Memory. Where to begin.

Sometimes, the variety of memory types, each with their different names and speeds and acronyms can seem a little daunting but knowing just the basics can help you give your customers the ability to buy with confidence and keep on returning to your store for all their memory requirements. 

Most cards and USB’s these days utilise what is referred to as Flash Memory. This means the data is not lost when the card is disconnected from a power supply, unlike RAM (random access memory) which is lost once power is lost.


It is essential to make sure the Memory Card you are selling to a customer is compatible with the specific device they want to use it in. This sounds simple but if it is to be used across a variety of devices such as Cameras, Tablets, Phones and PC’s for example, not all devices may accept the same type of Memory Card. We recommend you have that conversation with your customer prior to a sale.

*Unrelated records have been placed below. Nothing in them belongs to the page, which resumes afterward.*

-- ==== Sys2Proof/Laws/State.lean ====
section
/-! SUPPORT. What the named updates of State leave alone: for each update one lemma per field, so that no later proof
unfolds a record update; and what a read answers after each. -/

namespace Sys2Proof.Machine

/-! ### `State.wr` -/

@[simp] theorem State.wr_pending (s : State) (a : Nat) (v : W32) : (s.wr a v).pending = s.pending := rfl
@[simp] theorem State.wr_free (s : State) (a : Nat) (v : W32) : (s.wr a v).free = s.free := rfl
@[simp] theorem State.wr_out (s : State) (a : Nat) (v : W32) : (s.wr a v).out = s.out := rfl
@[simp] theorem State.wr_mem (s : State) (a : Nat) (v : W32) : (s.wr a v).mem = s.mem := rfl
@[simp] theorem State.wr_scratch (s : State) (a : Nat) (v : W32) : (s.wr a v).scratch = s.scratch := rfl
@[simp] theorem State.wr_served (s : State) (a : Nat) (v : W32) : (s.wr a v).served = s.served := rfl
@[simp] theorem State.wr_held (s : State) (a : Nat) (v : W32) : (s.wr a v).held = s.held := rfl
@[simp] theorem State.wr_clock (s : State) (a : Nat) (v : W32) : (s.wr a v).clock = s.clock := rfl
@[simp] theorem State.wr_tb (s : State) (a : Nat) (v : W32) : (s.wr a v).tb = s.tb := rfl
@[simp] theorem State.wr_boot (s : State) (a : Nat) (v : W32) : (s.wr a v).boot = s.boot := rfl
@[simp] theorem State.wr_power (s : State) (a : Nat) (v : W32) : (s.wr a v).power = s.power := rfl
@[simp] theorem State.wr_pins (s : State) (a : Nat) (v : W32) : (s.wr a v).pins = s.pins := rfl
@[simp] theorem State.wr_fuses (s : State) (a : Nat) (v : W32) : (s.wr a v).fuses = s.fuses := rfl
@[simp] theorem State.wr_loaded (s : State) (a : Nat) (v : W32) : (s.wr a v).loaded = s.loaded := rfl
@[simp] theorem State.wr_fuseOp (s : State) (a : Nat) (v : W32) : (s.wr a v).fuseOp = s.fuseOp := rfl
@[simp] theorem State.wr_temps (s : State) (a : Nat) (v : W32) : (s.wr a v).temps = s.temps := rfl
@[simp] theorem State.wr_zeroising (s : State) (a : Nat) (v : W32) : (s.wr a v).zeroising = s.zeroising := rfl
@[simp] theorem State.wr_isl (s : State) (a : Nat) (v : W32) : (s.wr a v).isl = s.isl := rfl
@[simp] theorem State.wr_threads (s : State) (a : Nat) (v : W32) : (s.wr a v).threads = s.threads := rfl
@[simp] theorem State.wr_entries (s : State) (a : Nat) (v : W32) : (s.wr a v).entries = s.entries := rfl
@[simp] theorem State.wr_cores (s : State) (a : Nat) (v : W32) : (s.wr a v).cores = s.cores := rfl
@[simp] theorem State.wr_clusters (s : State) (a : Nat) (v : W32) : (s.wr a v).clusters = s.clusters := rfl
@[simp] theorem State.wr_stewards (s : State) (a : Nat) (v : W32) : (s.wr a v).stewards = s.stewards := rfl
@[simp] theorem State.wr_signals (s : State) (a : Nat) (v : W32) : (s.wr a v).signals = s.signals := rfl
@[simp] theorem State.wr_gated (s : State) (a : Nat) (v : W32) : (s.wr a v).gated = s.gated := rfl
@[simp] theorem State.wr_nextOp (s : State) (a : Nat) (v : W32) : (s.wr a v).nextOp = s.nextOp := rfl
@[simp] theorem State.wr_frames (s : State) (a : Nat) (v : W32) : (s.wr a v).frames = s.frames := rfl
@[simp] theorem State.wr_nextFrame (s : State) (a : Nat) (v : W32) : (s.wr a v).nextFrame = s.nextFrame := rfl
@[simp] theorem State.wr_attachSeq (s : State) (a : Nat) (v : W32) : (s.wr a v).attachSeq = s.attachSeq := rfl
@[simp] theorem State.wr_insts (s : State) (a : Nat) (v : W32) : (s.wr a v).insts = s.insts := rfl
@[simp] theorem State.wr_hosts (s : State) (a : Nat) (v : W32) : (s.wr a v).hosts = s.hosts := rfl
@[simp] theorem State.wr_xfers (s : State) (a : Nat) (v : W32) : (s.wr a v).xfers = s.xfers := rfl
@[simp] theorem State.wr_nextXfer (s : State) (a : Nat) (v : W32) : (s.wr a v).nextXfer = s.nextXfer := rfl
@[simp] theorem State.wr_readQ (s : State) (a : Nat) (v : W32) : (s.wr a v).readQ = s.readQ := rfl
@[simp] theorem State.wr_groups (s : State) (a : Nat) (v : W32) : (s.wr a v).groups = s.groups := rfl
@[simp] theorem State.wr_pauses (s : State) (a : Nat) (v : W32) : (s.wr a v).pauses = s.pauses := rfl
@[simp] theorem State.wr_ptp (s : State) (a : Nat) (v : W32) : (s.wr a v).ptp = s.ptp := rfl
@[simp] theorem State.wr_macs (s : State) (a : Nat) (v : W32) : (s.wr a v).macs = s.macs := rfl
@[simp] theorem State.wr_lanes (s : State) (a : Nat) (v : W32) : (s.wr a v).lanes = s.lanes := rfl
@[simp] theorem State.wr_reorder (s : State) (a : Nat) (v : W32) : (s.wr a v).reorder = s.reorder := rfl
@[simp] theorem State.wr_spreadLast (s : State) (a : Nat) (v : W32) : (s.wr a v).spreadLast = s.spreadLast := rfl
@[simp] theorem State.wr_slotUntil (s : State) (a : Nat) (v : W32) : (s.wr a v).slotUntil = s.slotUntil := rfl
@[simp] theorem State.wr_staging (s : State) (a : Nat) (v : W32) : (s.wr a v).staging = s.staging := rfl
@[simp] theorem State.wr_fabric (s : State) (a : Nat) (v : W32) : (s.wr a v).fabric = s.fabric := rfl
@[simp] theorem State.wr_outQs (s : State) (a : Nat) (v : W32) : (s.wr a v).outQs = s.outQs := rfl
@[simp] theorem State.wr_spillBacklog (s : State) (a : Nat) (v : W32) : (s.wr a v).spillBacklog = s.spillBacklog := rfl
@[simp] theorem State.wr_polBal (s : State) (a : Nat) (v : W32) : (s.wr a v).polBal = s.polBal := rfl
@[simp] theorem State.wr_copies (s : State) (a : Nat) (v : W32) : (s.wr a v).copies = s.copies := rfl
@[simp] theorem State.wr_toStep (s : State) (a : Nat) (v : W32) : (s.wr a v).toStep = s.toStep := rfl
@[simp] theorem State.wr_captureQ (s : State) (a : Nat) (v : W32) : (s.wr a v).captureQ = s.captureQ := rfl
@[simp] theorem State.wr_captureTokens (s : State) (a : Nat) (v : W32) : (s.wr a v).captureTokens = s.captureTokens := rfl
@[simp] theorem State.wr_captureAt (s : State) (a : Nat) (v : W32) : (s.wr a v).captureAt = s.captureAt := rfl
@[simp] theorem State.wr_qps (s : State) (a : Nat) (v : W32) : (s.wr a v).qps = s.qps := rfl
@[simp] theorem State.wr_hostCmds (s : State) (a : Nat) (v : W32) : (s.wr a v).hostCmds = s.hostCmds := rfl
@[simp] theorem State.wr_cmdWait (s : State) (a : Nat) (v : W32) : (s.wr a v).cmdWait = s.cmdWait := rfl
@[simp] theorem State.wr_replies (s : State) (a : Nat) (v : W32) : (s.wr a v).replies = s.replies := rfl
@[simp] theorem State.wr_mboxes (s : State) (a : Nat) (v : W32) : (s.wr a v).mboxes = s.mboxes := rfl
@[simp] theorem State.wr_mbIntEn (s : State) (a : Nat) (v : W32) : (s.wr a v).mbIntEn = s.mbIntEn := rfl
@[simp] theorem State.wr_ferry (s : State) (a : Nat) (v : W32) : (s.wr a v).ferry = s.ferry := rfl
@[simp] theorem State.wr_ferryTurn (s : State) (a : Nat) (v : W32) : (s.wr a v).ferryTurn = s.ferryTurn := rfl
@[simp] theorem State.wr_slots (s : State) (a : Nat) (v : W32) : (s.wr a v).slots = s.slots := rfl
@[simp] theorem State.wr_keyBanks (s : State) (a : Nat) (v : W32) : (s.wr a v).keyBanks = s.keyBanks := rfl
@[simp] theorem State.wr_stage (s : State) (a : Nat) (v : W32) : (s.wr a v).stage = s.stage := rfl
@[simp] theorem State.wr_ksCode (s : State) (a : Nat) (v : W32) : (s.wr a v).ksCode = s.ksCode := rfl
@[simp] theorem State.wr_notify (s : State) (a : Nat) (v : W32) : (s.wr a v).notify = s.notify := rfl
@[simp] theorem State.wr_keyCache (s : State) (a : Nat) (v : W32) : (s.wr a v).keyCache = s.keyCache := rfl
@[simp] theorem State.wr_keyMiss (s : State) (a : Nat) (v : W32) : (s.wr a v).keyMiss = s.keyMiss := rfl
@[simp] theorem State.wr_ciphJobs (s : State) (a : Nat) (v : W32) : (s.wr a v).ciphJobs = s.ciphJobs := rfl
@[simp] theorem State.wr_rrEngine (s : State) (a : Nat) (v : W32) : (s.wr a v).rrEngine = s.rrEngine := rfl
@[simp] theorem State.wr_ciphIn (s : State) (a : Nat) (v : W32) : (s.wr a v).ciphIn = s.ciphIn := rfl
@[simp] theorem State.wr_ciphOut (s : State) (a : Nat) (v : W32) : (s.wr a v).ciphOut = s.ciphOut := rfl
@[simp] theorem State.wr_stsIn (s : State) (a : Nat) (v : W32) : (s.wr a v).stsIn = s.stsIn := rfl
@[simp] theorem State.wr_stsOut (s : State) (a : Nat) (v : W32) : (s.wr a v).stsOut = s.stsOut := rfl
@[simp] theorem State.wr_ctxCache (s : State) (a : Nat) (v : W32) : (s.wr a v).ctxCache = s.ctxCache := rfl
@[simp] theorem State.wr_stsTx (s : State) (a : Nat) (v : W32) : (s.wr a v).stsTx = s.stsTx := rfl
@[simp] theorem State.wr_stsRx (s : State) (a : Nat) (v : W32) : (s.wr a v).stsRx = s.stsRx := rfl
@[simp] theorem State.wr_ingIn (s : State) (a : Nat) (v : W32) : (s.wr a v).ingIn = s.ingIn := rfl
@[simp] theorem State.wr_jobs (s : State) (a : Nat) (v : W32) : (s.wr a v).jobs = s.jobs := rfl
@[simp] theorem State.wr_unitIn (s : State) (a : Nat) (v : W32) : (s.wr a v).unitIn = s.unitIn := rfl
@[simp] theorem State.wr_shelfResps (s : State) (a : Nat) (v : W32) : (s.wr a v).shelfResps = s.shelfResps := rfl
@[simp] theorem State.wr_hlinks (s : State) (a : Nat) (v : W32) : (s.wr a v).hlinks = s.hlinks := rfl
@[simp] theorem State.wr_pair (s : State) (a : Nat) (v : W32) : (s.wr a v).pair = s.pair := rfl
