/-- The first frame that no pause holds back. -/
theorem exec_frameTransmit {held rest : List Nat} {fid : Nat} (h : s.stopped = false) (htx : (s.mac port.val sub.val).tx = none)
    (hw : (s.mac port.val sub.val).waiting = held ++ fid :: rest) (hheld : ∀ x ∈ held, s.txReady port.val sub.val x = false)
    (hready : s.txReady port.val sub.val fid = true) (hl : s.linked port.val sub.val = true) :
    let m := s.mac port.val sub.val
    exec (.frameTransmit port sub) s = .next
      (if s.rf (Reg.portSubCfg port.val sub.val) portSubCfg_MAXFRAME < (s.padded fid).length + 4 then
        ((s.setMac port.val sub.val { m with waiting := held ++ rest }).removeFrame fid).pCount port.val sub.val 31
      else s.setMac port.val sub.val { m with
        waiting := held ++ rest
        tx := some ⟨fid, (s.ptpSend port.val sub.val (s.padded fid)).1, (s.ptpSend port.val sub.val (s.padded fid)).2⟩ }) := by
  have hfind : (s.mac port.val sub.val).waiting.find? (s.txReady port.val sub.val) = some fid := by
    rw [List.find?_eq_some_iff_append]
    exact ⟨hready, held, rest, hw, fun x hx => by rw [hheld x hx]; rfl⟩
  have hnot : fid ∉ held := fun hm => by
    rw [hheld fid hm] at hready
    cases hready
  have herase : (s.mac port.val sub.val).waiting.erase fid = held ++ rest := by
    rw [hw, List.erase_append_right _ hnot, List.erase_cons_head]
  show execFrameTransmit port sub s = _
  simp only [execFrameTransmit, h, htx, hfind, herase, hl, Bool.false_eq_true, if_false, Bool.not_true]
  rfl

/-- A frame that is too long is discarded and counted. -/
theorem discarded_ends {p k : Nat} (hp : p < 32) (hk : k < 8) (fid : Nat) {l : List Nat} (htx : (s.mac p k).tx = none) :
    let t := ((s.setMac p k { s.mac p k with waiting := l }).removeFrame fid).pCount p k 31
    (t.mac p k).waiting = l ∧ (t.mac p k).tx = none ∧ Counted s t p k 31 1 ∧ t.mem = s.mem := by
  have hmac := mac_setMac_self s p k { s.mac p k with waiting := l }
  obtain ⟨hgone, -⟩ := txKept_removeFrame hp hk fid (s := s.setMac p k { s.mac p k with waiting := l }) (by rw [hmac]; exact htx)
  have hcount := counting_pCount (p := p) ((s.setMac p k { s.mac p k with waiting := l }).removeFrame fid) hk (by decide : 31 < 32) 1
  dsimp only
  rw [mac_congr hcount.links.macs, hgone.mac, hmac]
  exact ⟨rfl, htx, counted_after (hgone.counter 31 (by decide) (by decide)) (counted_pCount hp hk (by decide) _ 1),
    hcount.links.mem.trans hgone.mem⟩

theorem ptpSend_none {d : List Byte} (p k : Nat) (h : ptpHeader d = none) : s.ptpSend p k d = (d, none) := by
  rw [State.ptpSend, h]

end

/-! ### FRAME_TX_COMPLETE (R140, R144, R150) -/

section
variable {s : State} {p k : Nat}

/-- A two-step record waits in the port's queue, or is lost and counted. -/
def State.ptpQueue (s : State) (p k : Nat) : Option PtpRec → State
  | some r => if (Tab.get [] s.ptp p).length < 64 then { s with ptp := Tab.put s.ptp p (Tab.get [] s.ptp p ++ [r]) } else s.pCount p k 29
  | none => s

/-- The frame has been shown and counted. -/
def State.frameShown (s : State) (p k : Nat) (x : TxFrame) : State :=
  let u := (s.setMac p k { s.mac p k with tx := none }).emit (.portFrame p k x.bytes (decide ((s.frame x.fid).gf sfStomp = 1)))
  let u := (u.pCount p k 15).pCount p k 16 (x.bytes.length + 4)
  if (s.frame x.fid).gf sfStomp = 1 then u.pCount p k 17 else u

theorem exec_frameTxComplete_idle {port : Fin 32} {sub : Fin 8} (h : (s.mac port.val sub.val).tx = none) :
    exec (.frameTxComplete port sub) s = .next s := by
  show execFrameTxComplete port sub s = _
  simp only [execFrameTxComplete, h]

theorem exec_frameTxComplete {port : Fin 32} {sub : Fin 8} {x : TxFrame} (h : (s.mac port.val sub.val).tx = some x) :
    exec (.frameTxComplete port sub) s = .next ((((s.frameShown port.val sub.val x).ptpQueue port.val sub.val x.ptp).removeFrame
      x.fid).flushPfc port.val sub.val) := by
  show execFrameTxComplete port sub s = _
  rw [execFrameTxComplete]
  simp only [h, State.frameShown, decide_eq_true_eq]
  cases x.ptp <;> rfl

variable (hp : p < 32) (hk : k < 8)
include hp hk

theorem frameShown_ends (s : State) (x : TxFrame) :
    let t := s.frameShown p k x
    .portFrame p k x.bytes (decide ((s.frame x.fid).gf sfStomp = 1)) ∈ t.out ∧ t.mac p k = { s.mac p k with tx := none } ∧
    Counted s t p k 15 1 ∧ Counted s t p k 16 (x.bytes.length + 4) ∧ t.rdN (Reg.portCnt p k 29) 2 = s.rdN (Reg.portCnt p k 29) 2 ∧
    t.ptp = s.ptp ∧ t.mem = s.mem := by
  generalize hstart : (s.setMac p k { s.mac p k with tx := none }).emit
    (.portFrame p k x.bytes (decide ((s.frame x.fid).gf sfStomp = 1))) = u
  have hout : .portFrame p k x.bytes (decide ((s.frame x.fid).gf sfStomp = 1)) ∈ u.out := by
    rw [← hstart]
    exact List.mem_append_right _ List.mem_cons_self
  have hmac : u.mac p k = { s.mac p k with tx := none } := by
    rw [← hstart]
    exact mac_setMac_self _ _ _ _
  have hregs : u.regs = s.regs ∧ u.ptp = s.ptp ∧ u.mem = s.mem := by
    rw [← hstart]
    exact ⟨rfl, rfl, rfl⟩
  obtain ⟨hregs, hptp, hmem⟩ := hregs
  have hshown : s.frameShown p k x = if (s.frame x.fid).gf sfStomp = 1 then
      ((u.pCount p k 15).pCount p k 16 (x.bytes.length + 4)).pCount p k 17
      else (u.pCount p k 15).pCount p k 16 (x.bytes.length + 4) := by
    rw [← hstart]
    rfl
  have hcount : Counting u ((u.pCount p k 15).pCount p k 16 (x.bytes.length + 4)) :=
    (counting_pCount u hk (by decide) 1).trans (counting_pCount _ hk (by decide) _)
  have hall : Counting u (s.frameShown p k x) := by
    rw [hshown]
    split
    · exact hcount.trans (counting_pCount _ hk (by decide) 1)
    · exact hcount
  refine ⟨hall.out.subset hout, (mac_congr hall.links.macs _ _).trans hmac, ?_, ?_, ?_, hall.links.ptp.trans hptp,
    hall.links.mem.trans hmem⟩
  · rw [hshown, Counted]
    split <;> simp [rdN_pCount hp hk, rdN_of_regs hregs]
  · rw [hshown, Counted]
    split <;> simp [rdN_pCount hp hk, rdN_of_regs hregs]
  · rw [hshown]
    split <;> simp [rdN_pCount hp hk, rdN_of_regs hregs]

theorem txKept_ptpQueue (s : State) (r : Option PtpRec) : TxKept p k [29] s (s.ptpQueue p k r) := by
  cases r with
  | none => exact TxKept.refl s
  | some r =>
    rw [State.ptpQueue]
    split
    · exact ⟨List.prefix_rfl, rfl, rfl, fun _ _ _ => rdN_of_regs rfl _ _⟩
    · exact txKept_pCount hp hk s (by decide) 1

theorem ptpQueue_full (s : State) (r : PtpRec) (h : 64 ≤ (Tab.get [] s.ptp p).length) :
    (s.ptpQueue p k (some r)).ptp = s.ptp ∧ Counted s (s.ptpQueue p k (some r)) p k 29 1 := by
  rw [State.ptpQueue, if_neg (Nat.not_lt.mpr h)]
  exact ⟨(counting_pCount (p := p) s hk (by decide) 1).links.ptp, counted_pCount hp hk (by decide) s 1⟩

omit hp hk in
theorem ptpQueue_room (s : State) (r : PtpRec) (h : (Tab.get [] s.ptp p).length < 64) :
    Tab.get [] (s.ptpQueue p k (some r)).ptp p = Tab.get [] s.ptp p ++ [r] := by
  rw [State.ptpQueue, if_pos h]
  exact Tab.get_put_self _ _ _ _

/-- The end of a transmission. -/
theorem frameTxComplete_ends (s : State) (x : TxFrame) :
    let m := s.mac p k
    let t := (((s.frameShown p k x).ptpQueue p k x.ptp).removeFrame x.fid).flushPfc p k
    .portFrame p k x.bytes (decide ((s.frame x.fid).gf sfStomp = 1)) ∈ t.out ∧ t.mac p k = { m with tx := none, pfc := [] } ∧
      (∀ y ∈ m.pfc, .pfc p k y.1 y.2 ∈ t.out) ∧
      Counted s t p k 15 1 ∧ Counted s t p k 16 (x.bytes.length + 4) ∧ (x.ptp = none → t.ptp = s.ptp) ∧
      (∀ r, x.ptp = some r → (Tab.get [] s.ptp p).length < 64 → Tab.get [] t.ptp p = Tab.get [] s.ptp p ++ [r]) ∧
      (∀ r, x.ptp = some r → 64 ≤ (Tab.get [] s.ptp p).length → t.ptp = s.ptp ∧ Counted s t p k 29 1) ∧ t.mem = s.mem := by
  intro m t
  obtain ⟨hframe, hmac, h15, h16, h29, hptp, hmem⟩ := frameShown_ends hp hk s x
  have hqueue := txKept_ptpQueue hp hk (s.frameShown p k x) x.ptp
  have hidle : (((s.frameShown p k x).ptpQueue p k x.ptp).mac p k).tx = none := by rw [hqueue.mac, hmac]
  obtain ⟨hgone, hgoneptp⟩ := txKept_removeFrame hp hk x.fid hidle
  obtain ⟨hfmac, hfpfc, hfout, hfmem, hfptp, hfcnt⟩ := flushPfc_ends hp hk (((s.frameShown p k x).ptpQueue p k x.ptp).removeFrame x.fid)
  have hmacs : (((s.frameShown p k x).ptpQueue p k x.ptp).removeFrame x.fid).mac p k = { m with tx := none } :=
    hgone.mac.trans (hqueue.mac.trans hmac)
  have hqptp : t.ptp = ((s.frameShown p k x).ptpQueue p k x.ptp).ptp := hfptp.trans hgoneptp
  have hlast {c : Nat} (hc : c < 32) (hn : c ≠ 18) : t.rdN (Reg.portCnt p k c) 2 =
      ((s.frameShown p k x).ptpQueue p k x.ptp).rdN (Reg.portCnt p k c) 2 :=
    (hfcnt c hc hn).trans (hgone.counter c hc fun h => hn (List.mem_singleton.mp h))
  rw [hmacs] at hfmac hfpfc
  refine ⟨(hqueue.out.trans (hgone.out.trans hfout)).subset hframe, hfmac, hfpfc, ?_, ?_, fun h => ?_, fun r h hroom => ?_,
    fun r h hfull => ?_, hfmem.trans (hgone.mem.trans (hqueue.mem.trans hmem))⟩
  · exact counted_of_kept h15 ((hlast (by decide) (by decide)).trans (hqueue.counter 15 (by decide) (by decide)))
  · exact counted_of_kept h16 ((hlast (by decide) (by decide)).trans (hqueue.counter 16 (by decide) (by decide)))
  · rw [hqptp, h]
    exact hptp
  · rw [hqptp, h, ptpQueue_room _ _ (hptp.symm ▸ hroom), hptp]
  · rw [h] at hqptp hlast
    obtain ⟨hq, hcount⟩ := ptpQueue_full hp hk (s.frameShown p k x) r (hptp.symm ▸ hfull)
    exact ⟨hqptp.trans (hq.trans hptp), counted_of_kept (counted_after h29 hcount) (hlast (by decide) (by decide))⟩

end

/-! ### PTP_POP (R151) -/

section
variable {p : Nat}

theorem ptpPop_ends (s : State) : Tab.get [] (s.ptpPop p).ptp p = (Tab.get [] s.ptp p).drop 1 ∧
    (∀ q, q ≠ p → Tab.get [] (s.ptpPop p).ptp q = Tab.get [] s.ptp q) ∧ { s.ptpPop p with ptp := s.ptp } = s := by
  unfold State.ptpPop
  split
  · next h => exact ⟨by rw [h]; rfl, fun _ _ => rfl, rfl⟩
  · next x q h =>
    rw [h]
    refine ⟨?_, fun j hj => ?_, rfl⟩
    · split
      · next hq =>
        subst hq
        exact (Tab.get_del _ _ _ _).trans (if_pos rfl)
      · exact Tab.get_put_self _ _ _ _
    · split
      · exact (Tab.get_del _ _ _ _).trans (if_neg hj)
      · exact Tab.get_put_ne _ _ _ hj

end

/-! ### The statement -/

section
variable {s : State} {port : Fin 32} {sub : Fin 8}

theorem exec_linkUp (port : Fin 32) (sub : Fin 8) (s : State) : exec (.linkUp port sub) s =
    .next (if s.subOn port.val sub.val then s.linkRise port.val sub.val else s) := rfl

theorem linkUp_ends (h : s.subOn port.val sub.val = true) : exec (.linkUp port sub) s = .next (s.linkRise port.val sub.val) := by
  rw [exec_linkUp, if_pos h]

theorem linkUp_stays (h : s.subOn port.val sub.val = false) : exec (.linkUp port sub) s = .next s := by
  rw [exec_linkUp, h, if_neg Bool.false_ne_true]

It may give you the opportunity to make an up-sell if the devices have different capabilities.

Speed and Capacity

After compatibility, these are the two most relevant pieces of information any purchase of a Memory Card will be based on.

Capacity is a fairly simple concept. The larger the capacity, the more you can store. That does obviously depend on the type of images you are taking though. High definition photographs or video capture will use up your memory space much quicker than standard images.

Speed, however, is definitely relevant to the type of images you are capturing. High speed photography such as sports or action requires a higher speed memory card so you can write to it quickly and take your next shot. The same applies to video footage, particularly on devices such as Go Pros (other mounted video capture devices are available). A slow speed memory card can cause slower frame rates and juddering playback which totally negates the action you’re trying to capture.

Device Types

Compact Flash Memory Cards

Whilst Compact Flash Cards belie their name in terms of physical size, being one of the larger memory card options you can go for, CF cards are still popular, particularly amongst users of older DSLR cameras for their durability and physical robustness as well as their speed of data transfer. CF Cards also come in two types, Type I and Type II so it’s important to check the individual camera the memory card is going to be used in.

Whilst Compact Flash Cards are robust in terms of external physicality, internally they can be susceptible to damage if the card gets wet or exposed to extreme temperatures. This is why they are being overtaken in terms of popularity by SD Cards.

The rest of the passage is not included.